TASK OBJECTIVE:
Print the lines of the data, starting with the first, up to and including the line where "def State.withFetchWord (s" appears.

DATA FOR REVIEW:
-- ==== Sys2Proof/Machine/Step.lean ====
section
/-! DEFINITION. One step: the command at the front of the queue, or one bit time when none waits (log 1). -/

namespace Sys2Proof.Machine

/-- Take the oldest command and run it on the state with the rest of the queue; with no command waiting, one bit time
passes. -/
def step (s : State) : Host.Outcome State Fault Refusal :=
  match s.pending with
  | [] => .next { s with station := s.station.tick }
  | c :: rest => exec c { s with pending := rest }

/-- The state with the command of a table word at the front of its queue; no word spells one (log 5). -/
def State.withFetchWord (s : State) (nbits w : Nat) : State :=
  match Sys2Proof.decodeTableWord nbits w with
  | some c => { s with pending := c :: s.pending }
  | none => s

end Sys2Proof.Machine
end

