-- ==== Sys2Proof/Certificates/Slice0/Obligations.lean ====
section
/-! DEFINITION. The statements for the provers. A state is written as its station and its queue; a conclusion that names the whole
next state says at once what the command changes and that it leaves everything else. -/

open Sys2Proof Sys2Proof.Machine

/-! ## The machine -/

/-- O1. A step takes the oldest command and runs it on the state with the rest of the queue (the model's queue, log 1). -/
def Obligations.StepRunsTheFrontCommand : Prop :=
  ∀ (c : Instr) (q : List Instr) (x : Station), step ⟨x, c :: q⟩ = exec c ⟨x, q⟩

/-- O2. With no command waiting one bit time passes (log 1). Where the timer does not run and no SILENT hold ends, the Bus
Unit stands still, but that a bit still driven at the entry to SILENT is released (R3, R75); a QUIET station that is SEARCHING
counts its position on (R4). -/
def Obligations.EmptyQueueStepIsOneBitTime : Prop :=
  ∀ x : Station,
    step ⟨x, []⟩ = .next ⟨x.tick, []⟩
      ∧ (timerRuns x.member.state = false → x.member.silentHold + 1 < 160000 →
          x.tick.bus = { x.bus with cutBit := false })
      ∧ (x.member.state = .quiet → x.bus.sync = .searching → x.tick.bus.position = min 65535 (x.bus.position + 1))

/-- O3. Every command on every state ends in a next state, and leaves the queue. -/
def Obligations.EveryCommandCompletes : Prop :=
  ∀ (c : Instr) (x : Station) (q : List Instr), ∃ y : Station, exec c ⟨x, q⟩ = .next ⟨y, q⟩

/-! ## Reset and LOAD -/

/-- O4. RESET puts every part but the input pins at its reset value (R61; the pins are outside the part, log 7): the station
in LOAD, nothing driven, nothing held, no scan, no transaction. The reset values that the spec does not give are the model's
choice: log 6 (straps 0, the own record ABSENT, the kept proposals, the demand and the readiness among them). -/
def Obligations.ResetEntersLoad : Prop :=
  ∀ (x : Station) (q : List Instr),
    exec .reset ⟨x, q⟩ = .next ⟨{ Station.reset with pins := x.pins }, q⟩
      ∧ Station.reset.member.state = .load ∧ Station.reset.bus.position = 0 ∧ Station.reset.bus.sync = .searching
      ∧ Station.reset.bus.mark = none ∧ Station.reset.bus.round.image = none
      ∧ Station.reset.bus.round.ownSlot = .notBegun ∧ Station.reset.meas.scan = none
      ∧ Station.reset.meas.cal.status = .none ∧ Station.reset.auth.tilt.transaction = none
      ∧ Station.reset.auth.steer.transaction = none ∧ Station.reset.drive.output = .off
      ∧ Station.reset.loader.released = false

/-- O5. The release of reset latches the straps, drives CS low, sends 03 00 00 00 and clocks in the L bytes of the image when
L is within 16..1024, and the 8 header bytes alone otherwise (R185), from a memory that holds them. A falling edge on SVC
counts from release until 50 ms after it, up to 255, and has no effect in a later state (R187). The bound of 50 ms included:
log 30. -/
def Obligations.LoadReadsTheImage : Prop :=
  (∀ (x : Station) (q : List Instr) (straps : BitVec 3) (memory : List (BitVec 8)) (idleHigh : Bool) (bytes : Nat),
    x.member.state = .load → x.loader.released = false → 8 ≤ memory.length →
    bytes = (if 16 ≤ imageLength memory ∧ imageLength memory ≤ 1024 then imageLength memory else 8) →
    bytes ≤ memory.length →
    exec (.resetRelease straps memory idleHigh) ⟨x, q⟩ =
      .next ⟨{ x with
        loader :=
          { Loader.reset with
            released := true, straps := straps.toFin, reading := true, csHigh := false,
            sdoSent := [0x03#8, 0x00#8, 0x00#8, 0x00#8], buffer := memory.take bytes, svcCount := 0 } }, q⟩)
  ∧ ∀ (x : Station) (q : List Instr) (us : Nat),
    (x.member.state = .load → x.loader.released = true → us ≤ 50000 →
      exec (.svcFallingEdge us) ⟨x, q⟩ =
        .next ⟨{ x with loader := { x.loader with svcCount := min 255 (x.loader.svcCount + 1) } }, q⟩)
    ∧ (50000 < us → exec (.svcFallingEdge us) ⟨x, q⟩ = .next ⟨x, q⟩)
    ∧ (x.member.state ≠ .load → exec (.svcFallingEdge us) ⟨x, q⟩ = .next ⟨x, q⟩)

/-- O6. The end of the read drives CS high and forms the verdict and the digest (R185, R188, R189). CRC and digest are the
register of R48 over bytes in ascending order, each its most significant bit first: all ones at first, and for each bit a
shift toward stage 15, then stages 0, 2 and 15 inverted when the bit and stage 15 before it differ; the digest takes the
shared section from its offset through its length, the CRC bytes 0 to L - 3 (R48, R189). An image is good exactly
when it passes the six checks of Table 12-2: the format code, a length in range, a CRC that holds, the latched number, a role
of 1 to 6, and check 6, every parameter of Tables 12-3 and 12-4 in its range at its place of Tables 14-4 to 14-8, with the
structural tests: the shared section of 448 bytes between the station section and the CRC, no quantity on two channels, the
differential flag on STEER_TORQUE and ACT_CURRENT alone, low limits no greater than high ones, first steps no greater than
last ones, a curve that ascends strictly, V_WALK below V_GUIDED, and the header's role in the roster (R188 to R191). The
parameters are then what stands at those places. The limits of a channel mapped to NONE have no range: log 26. -/
def Obligations.ReadEndFormsTheVerdict : Prop :=
  let register : List Byte → BitVec 16 := fun bytes =>
    (bytes.flatMap fun v => (List.range 8).map fun i => v.getLsbD (7 - i)).foldl
      (fun r bit => if bit != r.getLsbD 15 then (r <<< 1) ^^^ 0b1000000000000101#16 else r <<< 1) 0xFFFF#16
  let byteIn : List Byte → Nat → Nat := fun b i => (b.getD i 0).toNat
  let wordIn : List Byte → Nat → Nat := fun b i => byteIn b i * 256 + byteIn b (i + 1)
  (∀ (x : Station) (q : List Instr), x.member.state = .load → x.loader.reading = true →
    exec .imageReadDone ⟨x, q⟩ =
      .next ⟨{ x with
        loader :=
          { x.loader with
            reading := false, csHigh := true
            verdict := some (checkImage x.loader.buffer x.loader.straps).isSome
            digest :=
              if 16 ≤ wordIn x.loader.buffer 1 ∧ wordIn x.loader.buffer 1 ≤ 1024 then
                register ((x.loader.buffer.drop (wordIn x.loader.buffer 4)).take (wordIn x.loader.buffer 6))
              else x.loader.digest } }, q⟩)
  ∧ ∀ (b : List Byte) (k : StationNo),
    let byte := byteIn b
    let word := wordIn b
    let signed : Nat → Int := fun i => if word i < 32768 then word i else (word i : Int) - 65536
    let signedByte : Nat → Int := fun i => if byte i < 128 then byte i else (byte i : Int) - 256
    let o := word 4
    let within : Nat → Nat → Nat → Prop := fun lo hi n => lo ≤ n ∧ n ≤ hi
    let signedWithin : Int → Int → Int → Prop := fun lo hi n => lo ≤ n ∧ n ≤ hi
    let header : Prop :=
      byte 0 = 0x4A ∧ within 16 1024 (word 1)
        ∧ (register (b.take (word 1 - 2))).toNat = word (word 1 - 2)
        ∧ byte 3 / 16 = k.val ∧ within 1 6 (byte 3 % 16)
    let placed : Prop := word 6 = 448 ∧ 124 ≤ o ∧ o + 448 ≤ word 1 - 2
    let quantity : StationNo → Nat := fun c => byte (8 + 11 * c.val) % 16
    let limit : Nat → Int → Prop := fun code n =>
      (code = 1 ∨ code = 2 ∨ code = 8 → signedWithin (-360) 360 n)
        ∧ (code = 3 ∨ code = 4 ∨ code = 5 ∨ code = 7 → signedWithin (-2047) 2047 n)
        ∧ (code = 6 → signedWithin 0 2047 n) ∧ (code = 9 → signedWithin 0 1000 n)
    let channel : StationNo → Prop := fun c =>
      let r := 8 + 11 * c.val
      byte r / 16 % 8 = 0 ∧ quantity c ≤ 9 ∧ (128 ≤ byte r → quantity c = 4 ∨ quantity c = 5)
        ∧ within 0 4095 (word (r + 1)) ∧ signedWithin (-8192) 8192 (signed (r + 3))
        ∧ signedWithin (-127) 127 (signedByte (r + 5))
        ∧ limit (quantity c) (signed (r + 6)) ∧ limit (quantity c) (signed (r + 8)) ∧ signed (r + 6) ≤ signed (r + 8)
        ∧ byte (r + 10) / 4 % 4 = 0
    let pulse : Nat → Prop := fun r =>
      byte r ≤ 1 ∧ within 1 4095 (word (r + 1)) ∧ within 1 16 (byte (r + 3)) ∧ within 1 255 (byte (r + 4))
    let stationSection : Prop :=
      (∀ c : StationNo, channel c) ∧ (∀ c d : StationNo, c ≠ d → quantity c ≠ 0 → quantity c ≠ quantity d)
        ∧ pulse 96 ∧ pulse 101
        ∧ within 0 4095 (word 106) ∧ within 0 4095 (word 108) ∧ within 0 4095 (word 110) ∧ within 0 4095 (word 112)
        ∧ within 1 1000 (word 114) ∧ within 1 1000 (word 116) ∧ byte 118 ≤ 1 ∧ within 2160 2480 (word 119)
        ∧ within 1 360 (word 121) ∧ within 1 15 (byte 123)
    let mode : Nat → Prop := fun r =>
      byte r ≤ byte (r + 1) ∧ byte (r + 1) ≤ 31 ∧ byte (r + 2) ≤ 1 ∧ within 0 360 (word (r + 3))
    let stepRecord : Nat → Prop := fun r =>
      byte r ≤ 4 ∧ byte (r + 1) ≤ 3 ∧ signedWithin (-360) 360 (signed (r + 2)) ∧ within 1 80 (byte (r + 4))
        ∧ (byte r = 0 ∨ byte r = 3 → 1 ≤ word (r + 5)) ∧ within 1 80 (byte (r + 7)) ∧ byte (r + 8) ≤ 15
        ∧ signedWithin (-360) 360 (signed (r + 9))
    let sharedSection : Prop :=
      byte o ≤ 1 ∧ (∀ j : StationNo, byte (o + 1 + j.val) ≤ 6) ∧ byte (o + 9) ≤ 7 ∧ byte (o + 10) ≤ 7
        ∧ (∀ m : Fin 5, mode (o + 11 + 5 * m.val)) ∧ (∀ s : Fin 32, stepRecord (o + 36 + 11 * s.val))
        ∧ within 2 4093 (word (o + 388)) ∧ within 3 4094 (word (o + 390)) ∧ word (o + 388) < word (o + 390)
        ∧ within 0 1000 (word (o + 392))
        ∧ (∀ p : Fin 8, within 0 4094 (word (o + 394 + 4 * p.val)) ∧ within 0 360 (word (o + 396 + 4 * p.val)))
        ∧ (∀ p : Fin 7, word (o + 394 + 4 * p.val) < word (o + 398 + 4 * p.val))
        ∧ within 0 360 (word (o + 426)) ∧ within 0 360 (word (o + 428)) ∧ within 0 360 (word (o + 430))
        ∧ within 1 360 (word (o + 432)) ∧ within 0 4094 (word (o + 434)) ∧ within 1 2047 (word (o + 436))
        ∧ within 1 15 (byte (o + 438)) ∧ within 1 15 (byte (o + 439)) ∧ within 1 15 (byte (o + 440))
        ∧ within 1 4 (byte (o + 441)) ∧ within 0 3 (byte (o + 442)) ∧ within 8 127 (byte (o + 443))
        ∧ within 1 16 (byte (o + 444)) ∧ within 1 255 (byte (o + 445)) ∧ within 1 255 (byte (o + 446))
        ∧ within 1 255 (byte (o + 447))
    ((checkImage b k).isSome = true ↔
      header ∧ placed ∧ stationSection ∧ sharedSection ∧ byte (o + 1 + k.val) = byte 3 % 16)
    ∧ ∀ p : Params, checkImage b k = some p →
      let pulseAt : Nat → PulseConfig := fun r =>
        { mapped := decide (byte r = 1), scale := word (r + 1), window := byte (r + 3), zeroRounds := byte (r + 4) }
      let modeAtByte : Nat → ModeEntry := fun r =>
        { first := byte r, last := byte (r + 1), loop := decide (byte (r + 2) = 1), maxLean := word (r + 3) }
      let stepAtByte : Nat → StepDef := fun r =>
        { kind := (stepKindOfCode (byte r)).getD .hold, syncEnd := decide (byte (r + 1) % 2 = 1)
          keepAuthority := decide (2 ≤ byte (r + 1)), target := signed (r + 2), rate := byte (r + 4), duration := word (r + 5)
          band := byte (r + 7), repeats := byte (r + 8), increment := signed (r + 9) }
      roleCode p.role = byte 3 % 16
        ∧ (∀ c : StationNo,
            let r := 8 + 11 * c.val
            let cfg := p.own.channels.get c
            quantityOfCode (quantity c) = some cfg.quantity ∧ cfg.differential = decide (128 ≤ byte r)
              ∧ cfg.zero = word (r + 1) ∧ cfg.gain = signed (r + 3) ∧ cfg.offset = signedByte (r + 5)
              ∧ cfg.low = signed (r + 6) ∧ cfg.high = signed (r + 8) ∧ cfg.filter = byte (r + 10) / 16
              ∧ cfg.level = byte (r + 10) % 4)
        ∧ p.own =
            { channels := p.own.channels, ps0 := pulseAt 96, ps1 := pulseAt 101
              kp := word 106, kd := word 108, ka := word 110, kl := word 112, effortMax := word 114
              effortSlew := word 116, dirInverted := decide (byte 118 = 1), applyAt := word 119, pairBand := word 121
              pairFilter := byte 123 }
        ∧ (∀ j : StationNo, roleCode (p.shared.roster.get j) = byte (o + 1 + j.val))
        ∧ p.shared =
            { slowBitRate := decide (byte o = 1), roster := p.shared.roster
              demandPrimary := Fin.ofNat 8 (byte (o + 9)), demandSecondary := Fin.ofNat 8 (byte (o + 10))
              modes := (List.range 5).map fun m => modeAtByte (o + 11 + 5 * m)
              library := (List.range 32).map fun s => stepAtByte (o + 36 + 11 * s)
              vWalk := word (o + 388), vGuided := word (o + 390), vh := word (o + 392)
              curve := (List.range 8).map fun p => { speed := word (o + 394 + 4 * p), limit := word (o + 396 + 4 * p) }
              cautionLimit := word (o + 426), walkLimit := word (o + 428), soleLimit := word (o + 430)
              leanBand := word (o + 432), speedBand := word (o + 434), steerBand := word (o + 436)
              leanFilter := byte (o + 438), speedFilter := byte (o + 439), steerFilter := byte (o + 440)
              voteMin := byte (o + 441), rejoinMax := byte (o + 442), rampRounds := byte (o + 443)
              calSamples := byte (o + 444), demandHold := byte (o + 445), lockRamp := byte (o + 446)
              releaseHold := byte (o + 447) }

EXERCISE ANSWER:
-- ==== Sys2Proof/Machine/Step.lean ====
section
/-! DEFINITION. One step: the command at the front of the queue, or one bit time when none waits (log 1). -/

namespace Sys2Proof.Machine

/-- Take the oldest command and run it on the state with the rest of the queue; with no command waiting, one bit time
passes. -/
def step (s : State) : Host.Outcome State Fault Refusal :=
  match s.pending with
  | [] => .next { s with station := s.station.tick }
  | c :: rest => exec c { s with pending := rest }

/-- The state with the command of a table word at the front of its queue; no word spells one (log 5). -/
def State.withFetchWord (s : State) (nbits w : Nat) : State :=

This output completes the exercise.